No one living near the CAFOs can enjoy their lives in a way most Americans would take for granted. Elsie Herring, for instance, after decades working in Brooklyn, returns to her quiet girlhood Duplin County home to find her aging mother living in a horrifying Hieronymus Bosch tableau. The same is true for hundreds of families in eastern North Carolina. “Greasy flies … grow fat as bees,” Addison writes. Doomy buzzards perch “atop the plaintiffs’ homes … scratching on roof tiles.”

Of course, there are technological solutions, such as covering the lagoons, but they’re laughed off by the pork industry as too expensive. A study by a University of North Carolina-Chapel Hill epidemiologist concludes that the CAFOs, often positioned in African-American areas, are an example of “environmental racism.”

Herring and many others may be targets, but they refuse to become victims. For years, they seek legal representation, but North Carolina lawyers are too afraid to confront the notoriously vindictive hog industry.

That is, until their complaint lands on the desk at Wallace & Graham, a feisty law firm in Salisbury, North Carolina, near Charlotte, run by Mona Lisa Wallace (“a lifelong Democrat”) and William Graham (“a card-carrying Republican”). Strategically, they’ll sue Murphy-Brown — not the individual hog farmers — and proceed through the federal, rather than state, court system, since Smithfield, Murphy-Brown’s corporate master, is located across the border in Virginia.

The litigations, which are mass action “nuisance” suits, will last years and cost a fortune.

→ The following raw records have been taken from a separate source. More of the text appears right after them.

-- ==== Sys2Proof/Tests/Slice0.lean ====
section
/-! SUPPORT. The model's own tests: ill-formed commands refused, values written out in the manual, one step
on small states, and for every statement with hypotheses a state and operands that meet them. -/

set_option Elab.async false

namespace Sys2Proof.Tests

open Sys2Proof.Machine

/-! ### Small states -/

/-- The profile of the manual's examples. -/
def prof : Profile := .default

/-- Line 5 in a state, as after reset otherwise. -/
def ln (st : LineState) : Line := { Line.initial 5 with state := st }

/-- Line 5 off-hook or seizing, with its snapshot. -/
def call (st : LineState) : Line := { ln st with snapshot := some prof }

/-- Line 5 in OPEN since 1000 ms with a return state. -/
def broken (rs : OffHook) : Line :=
  { call .opened with returnState := some rs, breakTime := some 1000, breakTimer := some 1610 }

/-- A collection with some digits. -/
def coll (ds : List Digit) : Collection := ⟨500, ds, none, .none, none⟩

/-- The digit 7 dialled by pulses. -/
def seven : Digit := ⟨7, .pulse⟩

/-- The part at 2000 ms with line 5 in a context. -/
def part (l : Line) : State := { State.reset.setLine 5 l with now := 2000 }

/-- A profile with one change, held as line 5's snapshot. -/
def under (p : Profile) (l : Line) : State := part { l with snapshot := some p }

/-- A dial record of a line. -/
def dialled (n : LineNo) (urgent : Bool) : DialRecord :=
  ⟨n, 5, 100, 200, .timeout, .default, 0, urgent, [seven], none, none, .none, none, false⟩

/-- A store whose sixteen slots hold two records of each of L00 to L07, slot by slot in rank order, with no
record urgent. -/
def fullStore : Store :=
  { Store.initial with slots := Vector.ofFn fun i => some ⟨i.val + 1, dialled ⟨i.val / 2, by omega⟩ false⟩ }

/-- The part with a store. -/
def stored (st : Store) : State := { State.reset with store := st }

/-- The store holds one record in S03, of L05. -/
def oneRecord (urgent : Bool) : Store := { Store.initial with slots := Store.initial.slots.set 3 (some ⟨1, dialled 5 urgent⟩) }

/-- The part at 2000 ms with a fault record for P05. -/
def pairIs (r : FaultRec) : State := { State.reset.setFault 5 r with now := 2000 }

/-- A fault record in a state with two scores. -/
def fr (st : PairState) (foreign leak : Nat) : FaultRec := ⟨foreign, leak, st, false, none, none, none⟩

/-- A test of P05 on the bus, asked for by the controller with tag 9. -/
def run : Run := ⟨5, .full, .controller 9, .default, 1, .reading, 0, 0, [], none, none, some 2000, some 4⟩

/-- The part at 2000 ms with a test on the bus. -/
def testing (r : Run) : State := { State.reset.setRun (some r) with now := 2000 }

/-- A test queue of sixteen entries, P00 to P15. -/
def sixteen : List TestEntry := (List.finRange 16).map fun i => ⟨⟨i.val, by omega⟩, .full, .watch⟩

/-- A frame in flight that is no reply to a reset. -/
def frame : Frame := ⟨0x86, 1, [0]⟩

/-- The part with its transmitter busy. -/
def busy : State := State.reset.transmit frame

/-- Four replies wait. -/
def crowded : State := { busy with link := { busy.link with replies := [frame, frame, frame, frame] } }

/-- The state a command leaves. -/
def after (c : Instr) (s : State) : State :=
  match exec c s with
  | .next t => t
  | _ => s

/-! ### Ill-formed commands are refused -/

theorem test_refuses_sample_of_pair_72 : (Instr.sampleReply ⟨72, .good, 0, 0, 0, 0⟩).wellFormed = false := by decide

theorem test_refuses_incomplete_bad_frame : (Instr.badFrame [0x02, 0x1C]).wellFormed = false := by decide

theorem test_refuses_long_payload : (Instr.goodFrame 1 0 (List.replicate 251 0)).wellFormed = false := by
  decide +kernel

theorem test_refuses_request_that_names_one :
    (Instr.unknownRequest 0x1D 0 []).wellFormed = false ∧ (Instr.unknownRequest 0x40 0 []).wellFormed = false ∧
    (Instr.unknownRequest 0x1E 0 (List.replicate 251 0)).wellFormed = false := by decide +kernel

/-- A window of one position. -/
def window : WindowArgs := ⟨1, 1, .replicate 8 16, 1, 0, 3, 0, 0, 0, .replicate 8 0⟩

theorem test_refuses_window_code_8 : (Instr.windowWrite 0 (.window 8 window)).wellFormed = false := by decide

theorem test_accepts_commands :
    (Instr.badFrame [0x01]).wellFormed = true ∧ (Instr.windowWrite 0 (.window 7 window)).wellFormed = true ∧
    (Instr.unknownRequest 0x3F 0 []).wellFormed = true ∧ (Instr.pass).wellFormed = true := by decide

/-! ### Values from the manual -/

/-- The check value of this CRC over the nine characters 1 to 9. -/
theorem test_crc : crc [0x31, 0x32, 0x33, 0x34, 0x35, 0x36, 0x37, 0x38, 0x39] = 0x29B1 := by decide +kernel

/-- IDENTIFY with tag 7 on the link: mark, length 2, type, tag and the CRC. -/
theorem test_identify_frame : scanChars (0xC3 :: [0x02, 0x1C, 0x07] ++ crcBytes [0x02, 0x1C, 0x07]) =
    ([], [⟨0x1C, 0x07, []⟩]) := by decide +kernel

/-- A mark inside a false start is found again. -/
theorem test_frame_behind_a_false_start : scanChars (0xC3 :: 0xFF :: (Frame.mk 0x1C 7 []).bytes) =
    ([], [⟨0x1C, 7, []⟩]) := by decide +kernel

theorem test_payload_lengths :
    (Request.profileWrite 0 ⟨0, 0, 0, 0, 0, 0, 0, 0, 0, 0, 0, 0, 0, 0, 0, 0, 0, 0, 0⟩).payload.length = 30 ∧
    (Request.windowWrite (.window 0 window)).payload.length = 25 ∧
    (Request.watchSet ⟨0, 0, 0, 0, 0, 0, 0⟩).payload.length = 22 ∧ (Request.testSet ⟨0, 0, 0, 0, 0⟩).payload.length = 8 ∧
    (Request.faultLimits 0 0 0).payload.length = 11 ∧ (Request.noticeEnable 0 0).payload.length = 20 ∧
    (Request.lineEnable 0).payload.length = 8 := by decide +kernel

The strategies will be complex. “(The) planning operates in 11 dimensions, like string theory,” Addison explains. “There are moves and countermoves to plot.” At any moment, the trials and possible appeals could go sideways. Wallace & Graham will need a “quintessential outside man.”

Enter Utah’s Mike Kaeske in 2016. He’s the gunslinger from out West, “a creature of wind and sky” with “an appetite and aptitude for legal combat.” And it doesn’t take long for this genius advocate to become a true believer, because, he exclaims, “this case is bigger than the law.”

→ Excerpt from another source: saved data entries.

/-- With a pump that has stopped for a fatal end, every pump and region of its group stops (R446). -/
def State.haltGroup (s : State) (c : CoreId) : State :=
  match s.flowOf c with
  | some f => s.haltCores f.cores
  | none => s

/-- Take a trap on core `c`; one that is refused stops its group (R121, R446). -/
def State.takeTrap (s : State) (c : CoreId) (cause : Cause) (epc : Word) : State :=
  let t := s.modPump c fun p => (p.unblock s.now).takeTrap cause epc
  if (s.pump c).refuses then t.haltGroup c else t

/-- The pending asynchronous trap that is taken first: the lowest code, the oldest of it (R120). -/
def firstCause : List Cause → Option Cause
  | [] => none
  | x :: r => match firstCause r with
    | none => some x
    | some y => if y.code.ult x.code then some y else some x

/-- A list without the first entry equal to `x`. -/
def dropFirst {α : Type} [DecidableEq α] (x : α) : List α → List α
  | [] => []
  | y :: r => if y = x then r else y :: dropFirst x r

/-- TAKING AN ASYNCHRONOUS TRAP (R120): the first of those that are pending, at an instruction. -/
def State.takeAsync (s : State) (c : CoreId) (cause : Cause) (epc : Word) : State :=
  (s.modPump c fun q => { q with asyncs := dropFirst cause q.asyncs }).takeTrap c cause epc

/-- A fault of the instruction at `epc`: an asynchronous trap that is pending at this boundary is taken first, and the
instruction is issued again after it (R449). -/
def State.takeFault (s : State) (c : CoreId) (cause : Cause) (epc : Word) : State :=
  match firstCause (s.pump c).asyncs with
  | some x => if (s.pump c).ht then s.takeTrap c cause epc else s.takeAsync c x epc
  | none => s.takeTrap c cause epc

/-- Add a pending asynchronous trap to a pump (R120). -/
def State.postAsync (s : State) (c : CoreId) (cause : Cause) : State :=
  s.modPump c fun p => { p with asyncs := p.asyncs ++ [cause] }

/-! ### Physical memory -/

/-- The byte at an address. -/
def Memory.get : Memory → Nat → Byte
  | [], _ => Memory.blank
  | c :: r, a => if c.1 = a then c.2 else Memory.get r a

/-- Write one byte, keeping the canonical form. -/
def Memory.set : Memory → Nat → Byte → Memory
  | [], a, b => if b = Memory.blank then [] else [(a, b)]
  | c :: r, a, b =>
    if a < c.1 then (if b = Memory.blank then c :: r else (a, b) :: c :: r)
    else if a = c.1 then (if b = Memory.blank then r else (a, b) :: r)
    else c :: Memory.set r a b

/-- The `n` bytes from an address. -/
def Memory.read (m : Memory) (a : Nat) : Nat → List Byte
  | 0 => []
  | n + 1 => m.get a :: Memory.read m (a + 1) n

Once Kaeske is in place, the “High Noon” that is “Wastelands” gathers all of its force, balancing cerebral maneuver with an overwhelmingly emotional quest for justice. His stratagems and fearless cross-examinations recommend this book to anyone who might appreciate Wuxia swordplay in a court-of-law.

Like John Grisham, who writes the introduction here, Corban Addison is a crusading attorney whose novels follow in the social realist tradition of “The Jungle,” Upton Sinclair’s 1906 exposé of the meat packing industry.

The inescapable conclusion for the reader of “Wastelands” is that the pork industry’s arrogant obduracy has its source in an intractable corporate hubris that’s like a narcotic: The “Hog Kingdom” simply can’t stop from hurling itself over a cliff in 2020, landing in Richmond’s Fourth Circuit Court of Appeals for a spectacular day of judgment and ruination.

With all of its mastery of legal procedure and modern suspense, Corban Addison’s comprehensive report remains tethered to the plight of the little people, in whose eyes their lawyers can see “the pain, the exhaustion, the years of travail.”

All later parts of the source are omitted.